Lindy Report 8 Apr 2004 13:00

Nat..rofl... I cracked up trying to lick my elbow even before I finished reading your thread... Thank! I needed good laugh.. Lindy:-))

John

John Report 8 Apr 2004 12:45

19/ YES!! Doesn't 'orange' rhyme with 'month'?! Can we have another instalement of these please?

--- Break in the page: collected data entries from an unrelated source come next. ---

-- Firmware.lean

@[simp] theorem State.modSlot_held (s : State) (n : Nat) (f : FwSlot → FwSlot) : (State.modSlot s n f).held = s.held := by
  simp [State.modSlot]
theorem execFirmwareImageDownload_held (c : NvCmd) (offset : Nat) (data : Bytes) (s : State) :
    ∃ t, (execFirmwareImageDownload c offset data s) = .next t ∧ t.held = s.held := by
  exact ⟨_, rfl, by simp⟩
theorem State.commitSlot_held (s : State) (slot : Nat) (m : Manifest) (t : State) :
    s.commitSlot slot m = .ok t → t.held = { s.held with rollback := Nat.max s.boot.rollback m.svn } := by
  intro h
  unfold State.commitSlot at h
  split at h
  · cases h
  · split at h
    · cases h
    · split at h
      · cases h
      · injection h with h
        rw [← h]
        unfold State.modSlot
        rfl
theorem State.fwCommit_held (s : State) (c : NvCmd) (slot : Nat) (m : Manifest) (after : State → State) (h_after : ∀ t, (after t).held = t.held) :
    ∃ r, s.boot.rollback ≤ r ∧ (s.fwCommit c slot m after).held = { s.held with rollback := r } := by
  unfold State.fwCommit State.nvRun
  split
  · dsimp only
    split
    · exact ⟨_, Nat.le_refl _, State.nvDone_held _ _ _ _⟩
    · rename_i t h
      exact ⟨_, Nat.le_max_left _ _, (h_after t).trans (State.commitSlot_held _ _ _ _ h)⟩
  · exact ⟨_, Nat.le_refl _, rfl⟩
theorem execFwCommitReplace_held (c : NvCmd) (slot : Nat) (m : Manifest) (s : State) :
    ∃ t r, execFwCommitReplace c slot m s = .next t ∧ s.boot.rollback ≤ r ∧ t.held = { s.held with rollback := r } := by
  have e : ∀ k, (∀ t, (k t).held = t.held) → ∃ u r, (Host.Outcome.next (s.fwCommit c slot m k) : Out) = .next u ∧ s.boot.rollback ≤ r ∧
      u.held = { s.held with rollback := r } := fun k hk =>
    let ⟨r, h1, h2⟩ := State.fwCommit_held s c slot m k hk
    ⟨_, r, rfl, h1, h2⟩
  refine e _ (fun t => ?_)
  simp
theorem execFwCommitActivateNext_held (c : NvCmd) (slot : Nat) (m : Manifest) (s : State) :
    ∃ t r, execFwCommitActivateNext c slot m s = .next t ∧ s.boot.rollback ≤ r ∧ t.held = { s.held with rollback := r } := by
  have e : ∀ k, (∀ t, (k t).held = t.held) → ∃ u r, (Host.Outcome.next (s.fwCommit c slot m k) : Out) = .next u ∧ s.boot.rollback ≤ r ∧
      u.held = { s.held with rollback := r } := fun k hk =>
    let ⟨r, h1, h2⟩ := State.fwCommit_held s c slot m k hk
    ⟨_, r, rfl, h1, h2⟩
  refine e _ (fun t => ?_)
  simp
theorem execFwCommitSelectSlot_held (c : NvCmd) (slot : Nat) (s : State) :
    ∃ t, (execFwCommitSelectSlot c slot s) = .next t ∧ t.held = s.held := by
  exact ⟨_, rfl, by simp⟩
@[simp] theorem State.beginHold_held (s : State) (c : NvCmd) : (State.beginHold s c).held = s.held := by
  simp [State.beginHold]
theorem execFwCommitActivateNow_held (c : NvCmd) (slot : Nat) (m : Manifest) (s : State) :
    ∃ t r, execFwCommitActivateNow c slot m s = .next t ∧ s.boot.rollback ≤ r ∧ t.held = { s.held with rollback := r } := by
  have e : ∀ k, (∀ t, (k t).held = t.held) → ∃ u r, (Host.Outcome.next (s.fwCommit c slot m k) : Out) = .next u ∧ s.boot.rollback ≤ r ∧
      u.held = { s.held with rollback := r } := fun k hk =>
    let ⟨r, h1, h2⟩ := State.fwCommit_held s c slot m k hk
    ⟨_, r, rfl, h1, h2⟩
  refine e _ (fun t => ?_)
  split <;> simp
@[simp] theorem State.endHold_held (s : State) : (State.endHold s).held = s.held := by
  simp [State.endHold]
theorem execActivationQuiesced_held (s : State) : ∃ t, (execActivationQuiesced s) = .next t ∧ t.held = s.held := by
  unfold execActivationQuiesced; (repeat' split) <;> exact ⟨_, rfl, by simp⟩
theorem execActivationQuiesceExpiry_held (s : State) : ∃ t, (execActivationQuiesceExpiry s) = .next t ∧ t.held = s.held := by
  unfold execActivationQuiesceExpiry; split <;> exact ⟨_, rfl, by simp⟩

-- Resets.lean

@[simp] theorem State.freshRings_held (s : State) (p : Fin 8) : (State.freshRings s p).held = s.held := by
  simp [State.freshRings]
@[simp] theorem State.cutSteeps_held (s : State) (mine : Corpus → Bool) : (State.cutSteeps s mine).held = s.held := by
  simp [State.cutSteeps]
@[simp] theorem State.flushPot_held (s : State) (p : Nat) : (State.flushPot s p).held = s.held := by
  simp [State.flushPot]
@[simp] theorem State.haltWork_held (s : State) : (State.haltWork s).held = s.held := by
  simp [State.haltWork]
@[simp] theorem State.cutProgram_held (s : State) (o : MediaOp) : (State.cutProgram s o).held = s.held := by
  simp [State.cutProgram]
@[simp] theorem State.cutMedia_held (s : State) : (State.cutMedia s).held = s.held := by
  simp [State.cutMedia]
@[simp] theorem State.dumpIntents_held (s : State) (power : Bool) : (State.dumpIntents s power).held = s.held := by
  simp [State.dumpIntents]
@[simp] theorem State.buildLoss_held (s : State) : (State.buildLoss s).held = s.held := by
  simp [State.buildLoss]
@[simp] theorem State.freshPots_held (s : State) : (State.freshPots s).held = s.held := by
  simp [State.freshPots]
@[simp] theorem State.cleared_held (s : State) (cold : Bool) (link : Bool) : (State.cleared s cold link).held = s.held := by
  simp [State.cleared]
@[simp] theorem State.makeMediaKeys_held (s : State) : (State.makeMediaKeys s).held = s.held := by
  simp [State.makeMediaKeys]
@[simp] theorem State.openDebug_held (s : State) : (State.openDebug s).held = s.held := by
  simp [State.openDebug]
@[simp] theorem State.bootSlot_held (s : State) (ok : Nat → Bool) : (State.bootSlot s ok).held = s.held := by
  unfold State.bootSlot; dsimp only; (repeat' split) <;> (first | with_reducible rfl | simp)
@[simp] theorem State.dropLinks_held (s : State) : (State.dropLinks s).held = s.held := by
  simp [State.dropLinks]
@[simp] theorem State.startDrain_held (s : State) (next : Nat) : (State.startDrain s next).held = s.held := by
  unfold State.startDrain; split <;> simp
@[simp] theorem State.restart_held (s : State) (next : Nat) : (State.restart s next).held = s.held := by
  simp [State.restart]
theorem execResetDrainDone_held (s : State) : ∃ t, (execResetDrainDone s) = .next t ∧ t.held = s.held := by
  unfold execResetDrainDone; (repeat' split) <;> exact ⟨_, rfl, by simp⟩
theorem execResetDrainExpiry_held (s : State) : ∃ t, (execResetDrainExpiry s) = .next t ∧ t.held = s.held := by
  unfold execResetDrainExpiry; split <;> exact ⟨_, rfl, by simp⟩
theorem execModuleReset_held (cause : ResetCause) (s : State) : ∃ t, (execModuleReset cause s) = .next t ∧ t.held = s.held := by
  unfold execModuleReset; split <;> exact ⟨_, rfl, by simp⟩
@[simp] theorem State.losePower_held (s : State) : (State.losePower s).held = s.held := by
  unfold State.losePower; split <;> simp
theorem execPowerLoss_held (s : State) : ∃ t, (execPowerLoss s) = .next t ∧ t.held = s.held := by
  exact ⟨_, rfl, by simp⟩
theorem execFeedLost_held (feed : Fin 2) (s : State) : ∃ t, (execFeedLost feed s) = .next t ∧ t.held = s.held := by
  unfold execFeedLost; split <;> exact ⟨_, rfl, by simp⟩
theorem execFeedRejoin_held (feed : Fin 2) (s : State) : ∃ t, (execFeedRejoin feed s) = .next t ∧ t.held = s.held := by
  unfold execFeedRejoin; split <;> exact ⟨_, rfl, by simp⟩
@[simp] theorem State.resetRingSet_held (s : State) (p : Fin 8) : (State.resetRingSet s p).held = s.held := by
  simp [State.resetRingSet]
theorem execPf1Flr_held (s : State) : ∃ t, (execPf1Flr s) = .next t ∧ t.held = s.held := by
  refine ⟨_, rfl, (held_foldl _ (fun t p => State.resetRingSet_held ..) _ _).trans ?_⟩
  simp
theorem execVfFlr_held (vf : Fin 8) (s : State) : ∃ t, (execVfFlr vf s) = .next t ∧ t.held = s.held := by
  unfold execVfFlr; split <;> exact ⟨_, rfl, by simp⟩
theorem execVfEnableChange_held (numVfs : Fin 9) (s : State) :
    ∃ t, (execVfEnableChange numVfs s) = .next t ∧ t.held = s.held := by
  unfold execVfEnableChange; dsimp only; (repeat' split) <;> (refine ⟨_, rfl, ?_⟩; (repeat' split) <;> (first | with_reducible rfl | simp))

-- Power.lean

@[simp] theorem State.preemptIdle_held (s : State) (p : Nat) : (State.preemptIdle s p).held = s.held := by
  unfold State.preemptIdle; split <;> simp
@[simp] theorem State.towards_held (s : State) : (State.towards s).held = s.held := by
  simp [State.towards]
@[simp] theorem State.sleepMedia_held (s : State) : (State.sleepMedia s).held = s.held := by
  simp [State.sleepMedia]
@[simp] theorem State.wakeMedia_held (s : State) : (State.wakeMedia s).held = s.held := by
  simp [State.wakeMedia]
@[simp] theorem State.enterPower_held (s : State) (goal : Nat) : (State.enterPower s goal).held = s.held := by
  simp [State.enterPower]
@[simp] theorem State.finishStep_held (s : State) : (State.finishStep s).held = s.held := by
  unfold State.finishStep; split <;> simp
@[simp] theorem State.requestPower_held (s : State) (v : Nat) : (State.requestPower s v).held = s.held := by
  simp [State.requestPower]
theorem execPowerReq_held (fn : PcieFn) (value : BitVec 3) (s : State) :
    ∃ t, (execPowerReq fn value s) = .next t ∧ t.held = s.held := by
  exact ⟨_, rfl, by simp⟩
theorem execPowerStepDone_held (s : State) : ∃ t, (execPowerStepDone s) = .next t ∧ t.held = s.held := by
  exact ⟨_, rfl, by simp⟩
@[simp] theorem State.stopOverruns_held (s : State) : (State.stopOverruns s).held = s.held := by
  unfold State.stopOverruns; exact held_foldl _ (fun _ _ => by (repeat' split) <;> (first | with_reducible rfl | simp)) _ _
@[simp] theorem State.stopTasks_held (s : State) : (State.stopTasks s).held = s.held := by
  simp [State.stopTasks]
theorem execPowerStepLimitExpiry_held (s : State) : ∃ t, (execPowerStepLimitExpiry s) = .next t ∧ t.held = s.held := by
  unfold execPowerStepLimitExpiry; (repeat' split) <;> exact ⟨_, rfl, by simp⟩
@[simp] theorem State.setLevel_held (s : State) (n : Nat) : (State.setLevel s n).held = s.held := by
  simp [State.setLevel]
@[simp] theorem State.deeper_held (s : State) (n : Nat) (single : Bool) : (State.deeper s n single).held = s.held := by
  simp [State.deeper]
@[simp] theorem State.recordFall_held (s : State) : (State.recordFall s).held = s.held := by
  unfold State.recordFall; split <;> simp
@[simp] theorem State.kettleMove_held (s : State) : (State.kettleMove s).held = s.held := by
  unfold State.kettleMove; dsimp only; (repeat' split) <;> (first | with_reducible rfl | simp)
theorem execKettleSample_held (milliwatts : Nat) (s : State) :
    ∃ t, (execKettleSample milliwatts s) = .next t ∧ t.held = s.held := by
  unfold execKettleSample; dsimp only; (repeat' split) <;> (refine ⟨_, rfl, ?_⟩; (repeat' split) <;> (first | with_reducible rfl | simp))
theorem execKettleTrial_held (s : State) : ∃ t, (execKettleTrial s) = .next t ∧ t.held = s.held := by
  unfold execKettleTrial; dsimp only; (repeat' split) <;> (refine ⟨_, rfl, ?_⟩; (repeat' split) <;> (first | with_reducible rfl | simp))
theorem execKettleTrialEnd_held (s : State) : ∃ t, (execKettleTrialEnd s) = .next t ∧ t.held = s.held := by
  unfold execKettleTrialEnd; dsimp only; (repeat' split) <;> (refine ⟨_, rfl, ?_⟩; (repeat' split) <;> (first | with_reducible rfl | simp))
theorem execThermalThrottleTick_held (hot : Bool) (s : State) :
    ∃ t, (execThermalThrottleTick hot s) = .next t ∧ t.held = s.held := by
  unfold execThermalThrottleTick; split <;> exact ⟨_, rfl, by simp⟩
theorem execThermalTrip_held (_sensor : SensorKind) (s : State) :
    ∃ t, (execThermalTrip _sensor s) = .next t ∧ t.held = s.held := by
  unfold execThermalTrip; split <;> exact ⟨_, rfl, by simp⟩
theorem execThermalTripClear_held (s : State) : ∃ t, (execThermalTripClear s) = .next t ∧ t.held = s.held := by
  unfold execThermalTripClear; split <;> exact ⟨_, rfl, by simp⟩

ஐ+*¨^¨*+e+*¨^¨*+ஐ Mildred Honkinbottom

ஐ+*¨^¨*+e+*¨^¨*+ஐ Mildred Honkinbottom Report 8 Apr 2004 10:45

Yes I did try to lick my elbow Ha ha ha Elaine x ( Going ever so slightly bonkers ! )

Natalie

Natalie Report 8 Apr 2004 10:38

1. Dentists have recommended that a toothbrush be kept at least 6 feet away from a toilet to avoid airborne particles resulting from the flush. 2. The liquid inside young coconuts can be used as substitute for blood plasma. 3. No piece of paper can be folded in half more than 7 times. 4. Donkeys kill more people annually than plane crashes. 5. The king of hearts is the only king without a moustache. 6. Venus is the only planet that rotates clockwise. 7. Apples, not caffeine, are more efficient at waking you up in the morning. 8. The plastic things on the end of shoelaces are called aglets. 9. Most dust particles in your house are made from dead skin. 10. The first owner of the Marlboro Company died of lung cancer. 11. Pearls melt in vinegar. 12. The three most valuable brand names on earth: Marlboro, Coca-Cola,and Budweiser, in that order. 13. It is possible to lead a cow upstairs...but not downstairs. 14. A duck's quack doesn't echo and no one knows why. 15. Turtles can breathe through their butts. 16. On average, 100 people choke to death on ball-point pens every year. 17. Elephants are the only animals that can't jump. 18. Women blink nearly twice as much as men. 19. It's physically impossible for you to lick your elbow. 20. The Main Library at Indiana University sinks over an inch every year because when it was built, engineers failed to take into account the weight of all the books that would occupy the building. 21. A snail can sleep for three years. 22. No word in the English language rhymes with "MONTH." 23. Our eyes are always the same size from birth, but our nose and ears never stop growing. 24. All polar bears are left handed. 25. A crocodile cannot stick its tongue out. 26. Almost everyone who reads this email will try to lick their elbow. PS... So, did you try to lick your elbow????